Montaigne escreveu, nos Ensaios, que um dos problemas trazidos pela má memória é que você esquece as mentiras que contou.
Isso cabe perfeitamente para Gilmar Mendes na entrevista que ele concedeu a Jorge Bastos Moreno, blogueiro do Globo.
O assunto era a infame carona que Gilmar pegou com Temer no avião presidencial.
Gilmar estava tentando desesperadamente justificar o injusticável quando Lula apareceu na conversa.
Gilmar disse que Lula nunca lhe pediu nada quando presidente. Gilmar colocou Lula na entrevista a Moreno para dizer que mantém com Temer o mesmo padrão de relacionamento "republicano".
Mas um momento.
Não foi Gilmar que foi procurado secretamente por Lula, às vésperas do Mensalão, com um pedido abjeto de postergar os julgamentos para que o PT não fosse prejudicado nas eleições de 2012?
A mídia massacrou Lula. A Veja, particularmente, tratou do falso pedido por semanas intermináveis.
Você pode imaginar o tom dos textos. Lula não era acusado de procurar Gilmar. Ele tinha procurado Gilmar. Não era uma denúncia, segundo a Veja: era um fato consumado.
Nas reportagens, ou melhor, nas pseudo-reportagens sobre o caso, Gilmar era um heroi da República.

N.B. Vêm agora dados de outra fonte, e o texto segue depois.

/-! ## Boot, MRAM, sensors, records and updates (16_management.md, 20_bringup.md) -/

/-- The boot ROM starts the slot it tries first when that slot passes, then the other, then recovery mode; the firmware's start
completes in FW_INIT; a Lamplighter reset completes (R570, R571, R573, R685). -/
def Obligations.BootCompletes : Prop :=
  ∀ s : State, held s = false →
    (s.flag Reg.TOP_REMAP_SWAP = false → s.f Reg.TOP_STATUS_STAGE = 0 →
      ∀ slots update boot : List Nat, wordsIn 0 0x800000 slots = true → wordsIn 0xE10000 0xE20000 update = true →
        wordsIn 0xE00000 0xE10000 boot = true →
        let x := bootFind (slots ++ update ++ boot) s
        let u := ucrNow x
        let y := if (bootOrder u).1 = u then x else storeWrite ucrCopies (ucrBytes (bootOrder u).1) x
        let first := (bootOrder u).2
        (slotPasses y first = true →
          exec (.bootRomStart slots update boot) s = .next (finish s (bootSlot first first y))) ∧
        (slotPasses y first = false → slotPasses y (1 - first) = true →
          exec (.bootRomStart slots update boot) s = .next (finish s (bootSlot (1 - first) first (slotStale first y)))) ∧
        (slotPasses y first = false → slotPasses y (1 - first) = false →
          exec (.bootRomStart slots update boot) s =
            .next (finish s (lifeStart ((y.setF Reg.NVM_STATUS_RECOVERY 1).setF Reg.TOP_STATUS_STAGE 1))))) ∧
    (s.f Reg.TOP_STATUS_STAGE = 2 → s.mgmt.bootSteps = 0 → ∀ dict stores : List Nat, wordsIn 0x800000 0xA00000 dict = true →
      wordsIn 0xA00000 0xE40000 stores = true → exec (.firmwareInit dict stores) s = .next (finish s (mgmtSet (fun m => { m with bootSteps := 5, zmpOn := true })
        (watchdogEnable (initGroups (initMemory (initPersonality (initRecords (initStores (dict ++ stores) s))))))))) ∧
    (∀ retired, retired ≤ 64 →
      exec (.lamplighterReset retired) s = .next (finish s (retire retired (Machine.lamplighterReset s))))

/-- MRAM words are written, or refused, or fail; the sensors are sampled; the eye is measured; the lifetime record is kept (R576, R577,
R583 to R591). -/
def Obligations.ManagementCompletes : Prop :=
  ∀ (s : State) (m : Nat), held s = false → regMaster m = true →
    (∀ (w : Word) (maker : Bool),
      nvmRefused m (s.f Reg.NVM_WADDR * 8) maker ((requested s).setF Reg.NVM_WDATA_HI w.toNat) = false →
      exec (.nvmWordWrite m w maker) s = .next (finish s (taken m 0x80008 w (fun x =>
        let y := x.setF Reg.NVM_WDATA_HI w.toNat
        mgmtSet (fun g => { g with nvmWrite := some (y.f Reg.NVM_WADDR * 8, y.f Reg.NVM_WDATA_LO + 2 ^ 32 * w.toNat) })
          (y.setF Reg.NVM_STATUS_BUSY 1)) (requested s)))) ∧
    (∀ a w bad, s.mgmt.nvmWrite = some (a, w) → bad < 2 →
      exec (.nvmWriteComplete bad) s = .next (finish s (
        (nvmStore a (leBytes 8 w)
          (mgmtSet (fun g => { g with nvmWrite := none }) (s.setF Reg.NVM_STATUS_BUSY 0))).incF Reg.NVM_CNT_WRITES 1))) ∧
    exec (.nvmErrAddrRead m) s = .next (finish s (
      let r := readReg 0x8001C 1 m (requested s)
      r.2.respond true (leBytes 4 r.1.toNat))) ∧
    (∀ vals : List Nat, vals.length = 32 → (∀ v ∈ vals, v < 4096) →
      exec (.thermalSample vals) s = .next (finish s (Machine.thermalSample vals s))) ∧
    (∀ vals : List Nat, vals.length = 24 → (∀ v ∈ vals, v < 65536) →
      exec (.voltageSample vals) s = .next (finish s (
        let x := vals.zipIdx.foldl (fun s v => voltOne v.2 v.1 s) s
        x.setFlag Reg.SNS_STATUS_VEXC (x.mgmt.voltExc != 0)))) ∧
    (∀ l, l < 128 → exec (.eyeStart m l) s = .next (finish s (taken m 0x90300 (BitVec.ofNat 32 (128 + l)) (fun x =>
      let y := (x.setF Reg.SNS_EYE_SEL_LANE l).setF Reg.SNS_EYE_DONE 0
      mgmtSet (fun g => { g with eye := some (l, rxState y l != 6) }) y) (requested s)))) ∧
    (∀ l height width, s.mgmt.eye = some (l, false) → rxState s l = 6 → height < 2 ^ 16 → width < 256 →
      exec (.eyeComplete height width) s = .next (finish s (
        ((((mgmtSet (fun g => { g with eye := none }) s).setF Reg.SNS_EYE_HEIGHT_MV height).setF Reg.SNS_EYE_WIDTH width).setF
          Reg.SNS_EYE_DONE 1).setFlag Reg.SNS_EYE_INVALID false))) ∧
    (recordsOn s = true →
      exec .lifetimeWrite s = .next (finish s (
        let x := lifeGather s
        storeWrite lifeCopies (lifeBytes x.mgmt.life x.mgmt.hist) x)) ∧
      exec .tempHistogramMinute s = .next (finish s (
        let x := lifeGather s
        let y := mgmtSet (fun g => { g with life := mapSet 0 g.life 0 (min (2 ^ 64 - 1) (mapGet 0 x.mgmt.life 0 + 1)) }) x
        match tempOf y (y.f Reg.SNS_STATUS_HOTTEST) with
        | none => y
        | some v => y.lifeAdd (32 + 4 * histBin v) 1)))

/-- The update commands complete in the states that accept them, for a manager that the Lamplighter serves (R593, R594, R595). -/
def Obligations.UpdateCompletes : Prop :=
  ∀ (s : State) (origin session : Nat), held s = false → origin < 3 → session < 8 → takesOrigin s origin = true →
    (s.mgmt.updState = 0 ∨ s.mgmt.updState = 1 ∨ s.mgmt.updState = 2 ∨ s.mgmt.updState = 5 →
      exec (.updateBegin origin session) s = .next (finish s (objectCommand origin session 0xA000 2 [1] (fun x =>
        setUpd 1 0 (dictSet (fun d => { d with updPtr := 0 }) (nvmPut (slotBase (inactiveSlot x) + 0x3FFFF0) (zeros 16)
          (setNvm (fun n => { n with slotSeq := slotSeqLast x }) x)))) s))) ∧
    (s.mgmt.updState = 1 → imageErr s (inactiveSlot s) = 0 → s.dict.updPtr = 256 + imageBody s (inactiveSlot s) →
      exec (.updateCommit origin session false) s = .next (finish s (objectCommand origin session 0xA000 2 [2] (fun x =>
        let n := inactiveSlot x
        let q := (slotSeqLast x + 1) % 2 ^ 32
        setUpd 2 0 (nvmPut (slotBase n + 0x3FFFF0) (commitRecord q (nvmPeek x (slotBase n) (256 + imageBody x n)))
          (setNvm (fun m => { m with slotSeq := q }) x))) s))) ∧
    (s.mgmt.updState = 2 →
      exec (.updateActivate origin session) s = .next (finish s (objectCommand origin session 0xA000 2 [3] (fun x =>
        setUpd 3 0 (lifeKeep (storeWrite ucrCopies
          (ucrBytes { ucrNow x with trial := true, trialSlot := inactiveSlot x, attempts := 0 }) x))) s))) ∧
    (s.mgmt.updState = 4 →
      exec (.updateConfirm origin session) s = .next (finish s (objectCommand origin session 0xA000 2 [4] (fun x =>
        let n := x.f Reg.NVM_STATUS_RUN_SLOT
        histAdd (imageVersion x n) 1 n (setUpd 0 0 (storeWrite ucrCopies (ucrBytes { ucrNow x with preferred := n, trial := false }) x))) s))) ∧
    (s.mgmt.updState = 3 ∨ s.mgmt.updState = 4 →
      exec (.updateRevert origin session) s = .next (finish s (objectCommand origin session 0xA000 2 [5] (fun x =>
        let n := (ucrNow x).trialSlot
        histAdd (imageVersion x n) 2 n (setUpd 0 0 (storeWrite ucrCopies (ucrBytes { ucrNow x with trial := false }) x))) s))) ∧
    (s.mgmt.updState = 1 ∨ s.mgmt.updState = 2 ∨ s.mgmt.updState = 5 →
      exec (.updateAbort origin session) s = .next (finish s (objectCommand origin session 0xA000 2 [6] (fun x =>
        setUpd 0 0 (nvmPut (slotBase (inactiveSlot x) + 0x3FFFF0) (zeros 16) (setNvm (fun n => { n with slotSeq := slotSeqLast x }) x))) s)))

/-! ## Registers and the bus (01_instrument.md, 13_fabric.md) -/

/-- Register accesses complete: a write of a defined register does what the register does, is logged and answers OK (R5, R8, R501); a
write of an undefined offset of an existing page is counted and discarded (R491); a write of a register that the master may not write
answers an error and raises FK_BMX_ACCESS (R480); broadcast accesses reach the member pages (R14, R492); a word read answers the
register's word; an access of another region goes to that region (R479, R481), and to a channel of
LPDDR6 that holds its traffic it waits (R461, R464); a timeout ends with an error response (R488). A write
that is not of one aligned word answers an error (R8), and so does one of a master that R479 gives no register writes (R480). -/
def Obligations.RegistersComplete : Prop :=
  ∀ (s : State) (m off : Nat) (w : Word) (host : List Byte) (err : Nat), held s = false → regMaster m = true → off < 2 ^ 28 → off % 4 = 0 →
    (pageExists (off / 0x10000) = true → isBroadcast (off / 0x10000) = false →
      ((rowAt off).isSome = true → refusedWrite off m (requested s) = false →
        exec (.registerWrite m off w host err) s =
          .next (finish s ((writeLogged { master := m, err := err, host := host } off w (requested s)).respond true []))) ∧
      ((rowAt off).isSome = true → refusedWrite off m (requested s) = true →
        exec (.registerWrite m off w host err) s =
          .next (finish s ((bmxFault FK.BMX_ACCESS 4 (0x40000000 + off) 2 m (requested s)).respond false []))) ∧
      (rowAt off = none →
        exec (.registerWrite m off w host err) s = .next (finish s ((undefAccess off 2 m (requested s)).respond true [])))) ∧
    (0x800000 ≤ off → off < 0x840000 →
      exec (.broadcastWrite m off w) s = .next (finish s
        ((broadcastWrite { master := m, err := 0, host := [] } (off / 0x10000) (off % 0x10000) w (requested s)).2.respond true [])) ∧
      exec (.broadcastRead m off) s = .next (finish s (
        let r := broadcastRead (off / 0x10000) (off % 0x10000) m (requested s)
        r.2.respond true (leBytes 4 r.1.toNat)))) ∧
    (∀ (addr len en : Nat) (data : List Byte), addr < 2 ^ 64 → 1 ≤ len → len ≤ 256 → routeTo addr len ≠ some 4 → busHolds s addr len = false →
      exec (.busAccess m false addr len en data err host) s = .next (finish s (
        let r := memRead m 1 addr len err host s
        r.2.respond r.1.1 r.1.2)) ∧
      exec (.busAccess m true addr len en data err host) s = .next (finish s (
        let r := memWrite m addr len (enabledCells addr en (fitBytes len data)) err s
        r.2.respond r.1 []))) ∧
    (∀ (addr len en : Nat) (data : List Byte), addr < 2 ^ 64 → 1 ≤ len → len ≤ 256 → busHolds s addr len = true →
      exec (.busAccess m false addr len en data err host) s =
        .next (finish s (memArrive m 1 (addr - 0x1000000000) len [] (requested s))) ∧
      exec (.busAccess m true addr len en data err host) s = .next (finish s (
        memArrive m 2 (addr - 0x1000000000) len (enabledCells (addr - 0x1000000000) en (fitBytes len data)) (requested s)))) ∧
    ((pageExists (off / 0x10000) || isBroadcast (off / 0x10000)) = true → ∀ write : Bool, masterReach m 4 write = true →
      exec (.peripheralTimeout m (0x40000000 + off) write) s = .next (finish s (
        (raise { kind := FK.BMX_TIMEOUT, src := 0x07, sub := 4, addr := 0x40000000 + off, access := if write then 2 else 1, master := m,
                 injected := false } (s.incF Reg.BMX_CNT_TIMEOUT 1)).respond false (zeros 4)))) ∧
    exec (.bmxCntUndefRead m) s = .next (finish s (
      let r := readReg Reg.BMX_CNT_UNDEF.key 1 m (requested s)
      r.2.respond true (leBytes 4 r.1.toNat))) ∧
    (m = 1 → exec (.topRemapSwap m) s = .next (finish s (taken m 0x100 1 (fun x =>
      (x.setF Reg.TOP_REMAP_SWAP 1).setF Reg.NVM_STATUS_BOOT_LOCK 1) (requested s)))) ∧
    (m ≠ 1 → exec (.topRemapSwap m) s = .next (finish s
      ((bmxFault FK.BMX_ACCESS 4 0x40000100 2 m (requested s)).respond false []))) ∧
    (∀ k, k + 3 < 2 ^ 28 → k % 4 ≠ 0 → pageExists (k / 0x10000) = true ∨ isBroadcast (k / 0x10000) = true →
      exec (.registerWrite m k w host err) s = .next (finish s ((requested s).respond false []))) ∧
    (∀ n, anyMaster n = true → regMaster n = false →
      exec (.registerWrite n off w host err) s =
        .next (finish s ((bmxFault FK.BMX_ACCESS 4 (0x40000000 + off) 2 n s).respond false [])))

E Lula, bem, Lula era um corrupto para o qual não havia limites.
Gilmar jamais esclareceu a história. Nunca saiu do pedestal para dizer que Lula nunca lhe pedira nada.
Não lhe convinha. Ele provavelmente gostou do papel de mocinho que lhe deram na trama.
Passados anos, eis que a verdade emerge. Ou a mentira submerge.
Quantas outras calúnias a Veja publicou? Cem, duzentas?
O certo é que a revelação tardia de Gilmar ajuda a entender melhor Lula, a Veja, a mídia plutocrata, o golpe — e sobretudo o próprio Gilmar.